Non-cooperative quality-aware channel and bandwidth allocations in multi-radio multi-channel wireless networks

This paper studies the problem of non-cooperative joint channel and bandwidth allocations in multi-radio multichannel wireless networks. Existing works only studied non-cooperative multi-radio channel allocation and they did not consider two important issues, impact of traffic load to channel's transmission quality, and difference of bandwidth demands for different node pairs, which may have significant impact on the modeling and designing solutions. To address these two issues, we extend the problem of non-cooperative multi-radio channel allocation to Non-cooperative Joint Channel and Bandwidth Allocation problem (NJCBA). In the NJCBA problem, node pairs need to consider not only allocating radios to channels, but also allocating bandwidth to selected channels to maximize its own benefit. To the best of our knowledge, we are the first to study the NJCBA problem in multi-radio multi-channel wireless networks. We model the problem as a non-cooperative game, denoted by NJCBA game. Using the best response concept, we prove that there exist pure Nash Equilibriums (NEs) for the NJCBA game, which means that NJCBA can converge to a stable state.
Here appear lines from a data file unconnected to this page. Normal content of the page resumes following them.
/-- Owner BAR0 registers of spec/09_egress_scheduling.md. -/
def ownerRegs09a : List RegDef := [
  ⟨"qport_cfg", 0x40000, [(0x1000, 6)], true, [⟨"gate_en", 0, 0, .rw, rv 0, .any⟩, ⟨"preempt_en", 1, 1, .rw, rv 0, .any⟩, ⟨"verify_dis", 2, 2, .rw, rv 0, .any⟩, ⟨"add_frag", 5, 4, .rw, rv 0, .any⟩, ⟨"verify_time", 15, 8, .rw, rv 10, .range 1 128⟩, ⟨"verify_limit", 18, 16, .rw, rv 3, .atLeast 1⟩]⟩,
  ⟨"q_slots_max", 0x40004, [(0x1000, 6)], true, [⟨"", 14, 0, .rw, rv 2730, .range 0 16384⟩]⟩,
  ⟨"gcl_admin_len", 0x40008, [(0x1000, 6)], true, [⟨"", 8, 0, .rw, rv 1, .range 1 256⟩]⟩,
  ⟨"gcl_admin_base_lo", 0x4000C, [(0x1000, 6)], true, [⟨"", 31, 0, .rw, rv 0, .any⟩]⟩,
  ⟨"gcl_admin_base_hi", 0x40010, [(0x1000, 6)], true, [⟨"", 7, 0, .rw, rv 0, .any⟩]⟩,
  ⟨"qport_stat", 0x40020, [(0x1000, 6)], false, [⟨"gcl_pend", 0, 0, .ro, rv 0, .any⟩, ⟨"verify_state", 3, 1, .ro, rv 0, .any⟩, ⟨"preempt_active", 4, 4, .ro, rv 0, .any⟩, ⟨"hold", 5, 5, .ro, rv 0, .any⟩, ⟨"cap_miss", 6, 6, .w1c, rv 0, .any⟩, ⟨"oper_len", 24, 16, .ro, rv 1, .any⟩]⟩,
  ⟨"gcl_oper_entry", 0x40024, [(0x1000, 6)], false, [⟨"", 7, 0, .ro, rv 0, .any⟩]⟩,
  ⟨"slots_used", 0x40028, [(0x1000, 6)], false, [⟨"", 14, 0, .ro, rv 0, .any⟩]⟩,
  ⟨"gcl_switch_tick_lo", 0x40030, [(0x1000, 6)], false, [⟨"", 31, 0, .ro, rv 0, .any⟩]⟩,
  ⟨"preempt_cnt", 0x40040, [(0x1000, 6)], false, [⟨"", 31, 0, .rc, rv 0, .any⟩]⟩,
  ⟨"frag_tx", 0x40044, [(0x1000, 6)], false, [⟨"", 31, 0, .rc, rv 0, .any⟩]⟩,
  ⟨"verify_fail_cnt", 0x40048, [(0x1000, 6)], false, [⟨"", 31, 0, .rc, rv 0, .any⟩]⟩,
  ⟨"rx_assy_err", 0x4004C, [(0x1000, 6)], false, [⟨"", 31, 0, .rc, rv 0, .any⟩]⟩,
  ⟨"lt_late", 0x40050, [(0x1000, 6)], false, [⟨"", 31, 0, .rc, rv 0, .any⟩]⟩,
  ⟨"lt_missed", 0x40054, [(0x1000, 6)], false, [⟨"", 31, 0, .rc, rv 0, .any⟩]⟩,
  ⟨"lt_ignored", 0x40058, [(0x1000, 6)], false, [⟨"", 31, 0, .rc, rv 0, .any⟩]⟩,
  ⟨"gcl_admin", 0x40800, [(0x1000, 6), (4, 256)], true, [⟨"", 27, 0, .rw, fun l => if l.getD 1 0 = 0 then 0xFF else 0, .any⟩]⟩,
  ⟨"gcl_oper", 0x40C00, [(0x1000, 6), (4, 256)], false, [⟨"", 27, 0, .ro, fun l => if l.getD 1 0 = 0 then 0xFF else 0, .any⟩]⟩,
  ⟨"q_cfg", 0x40100, [(0x1000, 6), (32, 8)], true, [⟨"cap", 4, 0, .rw, rv 16, .range 2 16⟩, ⟨"express", 8, 8, .rw, rv 0, .any⟩, ⟨"ts", 9, 9, .rw, rv 0, .any⟩, ⟨"lt_en", 10, 10, .rw, rv 0, .any⟩, ⟨"lt_act", 11, 11, .rw, rv 0, .any⟩, ⟨"shaper_en", 12, 12, .rw, rv 0, .any⟩]⟩,
  ⟨"q_idle_slope", 0x40104, [(0x1000, 6), (32, 8)], true, [⟨"", 23, 0, .rw, rv 0, .range 0 10000000⟩]⟩,
  ⟨"q_ts_bytes", 0x40108, [(0x1000, 6), (32, 8)], true, [⟨"", 15, 0, .rw, rv 0, .any⟩]⟩,
  ⟨"q_lt_window", 0x4010C, [(0x1000, 6), (32, 8)], true, [⟨"", 19, 0, .rw, rv 1000, .any⟩]⟩,
  ⟨"q_depth", 0x40110, [(0x1000, 6), (32, 8)], false, [⟨"", 14, 0, .ro, rv 0, .any⟩]⟩,
  ⟨"q_credit", 0x40114, [(0x1000, 6), (32, 8)], false, [⟨"", 31, 0, .ro, rv 0, .any⟩]⟩]

/-- Owner BAR0 registers of spec/09_egress_scheduling.md. -/
def ownerRegs09b : List RegDef := [
  ⟨"q_cap_miss", 0x40118, [(0x1000, 6), (32, 8)], false, [⟨"", 31, 0, .rc, rv 0, .any⟩]⟩,
  ⟨"q_ref_cap", 0x4011C, [(0x1000, 6), (32, 8)], false, [⟨"", 31, 0, .rc, rv 0, .any⟩]⟩]

/-- Owner BAR0 registers of spec/10_redundant_streams.md. -/
def ownerRegs10 : List RegDef := [
  ⟨"gen_cfg", 0x32000, [(16, 64)], true, [⟨"en", 0, 0, .rw, rv 0, .any⟩, ⟨"flow", 27, 16, .rw, rv 0, .any⟩]⟩,
  ⟨"gen_seq", 0x32004, [(16, 64)], false, [⟨"", 15, 0, .ro, rv 0, .any⟩]⟩,
  ⟨"gen_reset", 0x32008, [(16, 64)], false, [⟨"", 0, 0, .wo, rv 0, .any⟩]⟩,
  ⟨"gen_drawn", 0x3200C, [(16, 64)], false, [⟨"", 31, 0, .rc, rv 0, .any⟩]⟩,
  ⟨"rec_cfg", 0x33000, [(64, 128)], true, [⟨"en", 0, 0, .rw, rv 0, .any⟩, ⟨"lat_en", 1, 1, .rw, rv 0, .any⟩, ⟨"hist_len", 13, 8, .rw, rv 32, .range 1 32⟩, ⟨"lat_paths", 19, 16, .rw, rv 2, .range 2 4⟩]⟩,
  ⟨"rec_reset_ticks", 0x33004, [(64, 128)], true, [⟨"", 23, 0, .rw, rv 16, .atLeast 1⟩]⟩,
  ⟨"lat_diff", 0x33008, [(64, 128)], true, [⟨"", 15, 0, .rw, rv 50, .any⟩]⟩,
  ⟨"lat_test_ticks", 0x3300C, [(64, 128)], true, [⟨"", 23, 0, .rw, rv 0x7D00, .atLeast 1⟩]⟩,
  ⟨"lat_reset_ticks", 0x33010, [(64, 128)], true, [⟨"", 23, 0, .rw, rv 0x75300, .atLeast 1⟩]⟩,
  ⟨"rec_stat", 0x33014, [(64, 128)], false, [⟨"recov_seq", 15, 0, .ro, rv 0, .any⟩, ⟨"take_any", 16, 16, .ro, rv 1, .any⟩, ⟨"latent", 17, 17, .w1c, rv 0, .any⟩]⟩,
  ⟨"rec_history", 0x33018, [(64, 128)], false, [⟨"", 31, 0, .ro, rv 0, .any⟩]⟩,
  ⟨"rec_reset", 0x3301C, [(64, 128)], false, [⟨"", 0, 0, .wo, rv 0, .any⟩]⟩,
  ⟨"rec_passed", 0x33020, [(64, 128)], false, [⟨"", 31, 0, .rc, rv 0, .any⟩]⟩,
  ⟨"rec_discarded", 0x33024, [(64, 128)], false, [⟨"", 31, 0, .rc, rv 0, .any⟩]⟩,
  ⟨"rec_ooo", 0x33028, [(64, 128)], false, [⟨"", 31, 0, .rc, rv 0, .any⟩]⟩,
  ⟨"rec_rogue", 0x3302C, [(64, 128)], false, [⟨"", 31, 0, .rc, rv 0, .any⟩]⟩,
  ⟨"rec_lost", 0x33030, [(64, 128)], false, [⟨"", 31, 0, .rc, rv 0, .any⟩]⟩,
  ⟨"rec_tagless", 0x33034, [(64, 128)], false, [⟨"", 31, 0, .rc, rv 0, .any⟩]⟩,
  ⟨"rec_resets", 0x33038, [(64, 128)], false, [⟨"", 31, 0, .rc, rv 0, .any⟩]⟩,
  ⟨"rec_lat_cnt", 0x3303C, [(64, 128)], false, [⟨"", 31, 0, .rc, rv 0, .any⟩]⟩,
  ⟨"lat_summary", 0x32400, [(4, 4)], false, [⟨"", 31, 0, .ro, rv 0, .any⟩]⟩,
  ⟨"rec_off_cnt", 0x32410, [], false, [⟨"", 31, 0, .rc, rv 0, .any⟩]⟩]

/-- Owner BAR0 registers of spec/11_host_functions_and_tenants.md. -/
def ownerRegs11 : List RegDef := [
  ⟨"hif_stat", 0x50000, [], false, [⟨"ready", 0, 0, .ro, rv 0, .any⟩, ⟨"fw_late", 1, 1, .ro, rv 0, .any⟩, ⟨"sriov_err", 2, 2, .w1c, rv 0, .any⟩]⟩,
  ⟨"hif_link", 0x50004, [], false, [⟨"speed", 2, 0, .ro, rv 0, .any⟩, ⟨"width", 6, 4, .ro, rv 0, .any⟩, ⟨"unit", 9, 8, .ro, rv 0, .any⟩]⟩,
  ⟨"hif_flr", 0x50008, [], false, [⟨"", 16, 0, .w1s, rv 0, .any⟩]⟩,
  ⟨"hif_flr_stat", 0x5000C, [], false, [⟨"", 16, 0, .ro, rv 0, .any⟩]⟩,
  ⟨"hif_quiesced", 0x50010, [], false, [⟨"", 16, 0, .ro, rv 0, .any⟩]⟩,
  ⟨"quota", 0x51000, [(32, 16)], true, [⟨"tx_rings", 2, 0, .rw, rv 0, .range 0 4⟩, ⟨"rx_rings", 6, 4, .rw, rv 0, .range 0 4⟩, ⟨"ring_log2_max", 11, 8, .rw, rv 6, .range 6 14⟩, ⟨"fetch_max", 22, 16, .rw, rv 1, .range 1 64⟩, ⟨"el_permit", 24, 24, .rw, rv 0, .any⟩, ⟨"mbx_en", 25, 25, .rw, rv 0, .any⟩]⟩,
  ⟨"ten_viol_o", 0x51004, [(32, 16)], false, [⟨"", 31, 0, .ro, rv 0, .any⟩]⟩,
  ⟨"cto_cnt", 0x51008, [(32, 16)], false, [⟨"", 31, 0, .rc, rv 0, .any⟩]⟩,
  ⟨"cpl_err_cnt", 0x5100C, [(32, 16)], false, [⟨"", 31, 0, .rc, rv 0, .any⟩]⟩,
  ⟨"owner_cto_cnt", 0x51200, [], false, [⟨"", 31, 0, .rc, rv 0, .any⟩]⟩,
  ⟨"owner_cpl_err_cnt", 0x51204, [], false, [⟨"", 31, 0, .rc, rv 0, .any⟩]⟩,
  ⟨"msix_addr_lo", 0xB0000, [(16, 16)], false, [⟨"", 31, 0, .rw, rv 0, .any⟩]⟩,
  ⟨"msix_addr_hi", 0xB0004, [(16, 16)], false, [⟨"", 31, 0, .rw, rv 0, .any⟩]⟩,
  ⟨"msix_data", 0xB0008, [(16, 16)], false, [⟨"", 31, 0, .rw, rv 0, .any⟩]⟩,
  ⟨"msix_ctrl", 0xB000C, [(16, 16)], false, [⟨"mask", 0, 0, .rw, rv 1, .any⟩]⟩,
  ⟨"msix_pba_lo", 0xB1000, [], false, [⟨"", 31, 0, .ro, rv 0, .any⟩]⟩,
  ⟨"msix_pba_hi", 0xB1004, [], false, [⟨"", 31, 0, .ro, rv 0, .any⟩]⟩]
We also analyze the efficiency of the NEs for NJCBA game, and prove that these NEs can achieve a constant Price Of Anarchy (POA) in the heavy-load network. Here, POA denotes the ratio between the sum of the payoffs of all players in a globally optimal solution and the sum of the payoffs achieved in a worst-case NE. We design a distributed algorithm, denoted by NE Convergence (NEC) algorithm, to enable node pairs to converge to a pure NE. The NEC algorithm is evaluated through extensive simulations. The results show that NEC algorithms can improve the system throughput by 2 or 3 times compared with a greedy allocation algorithm.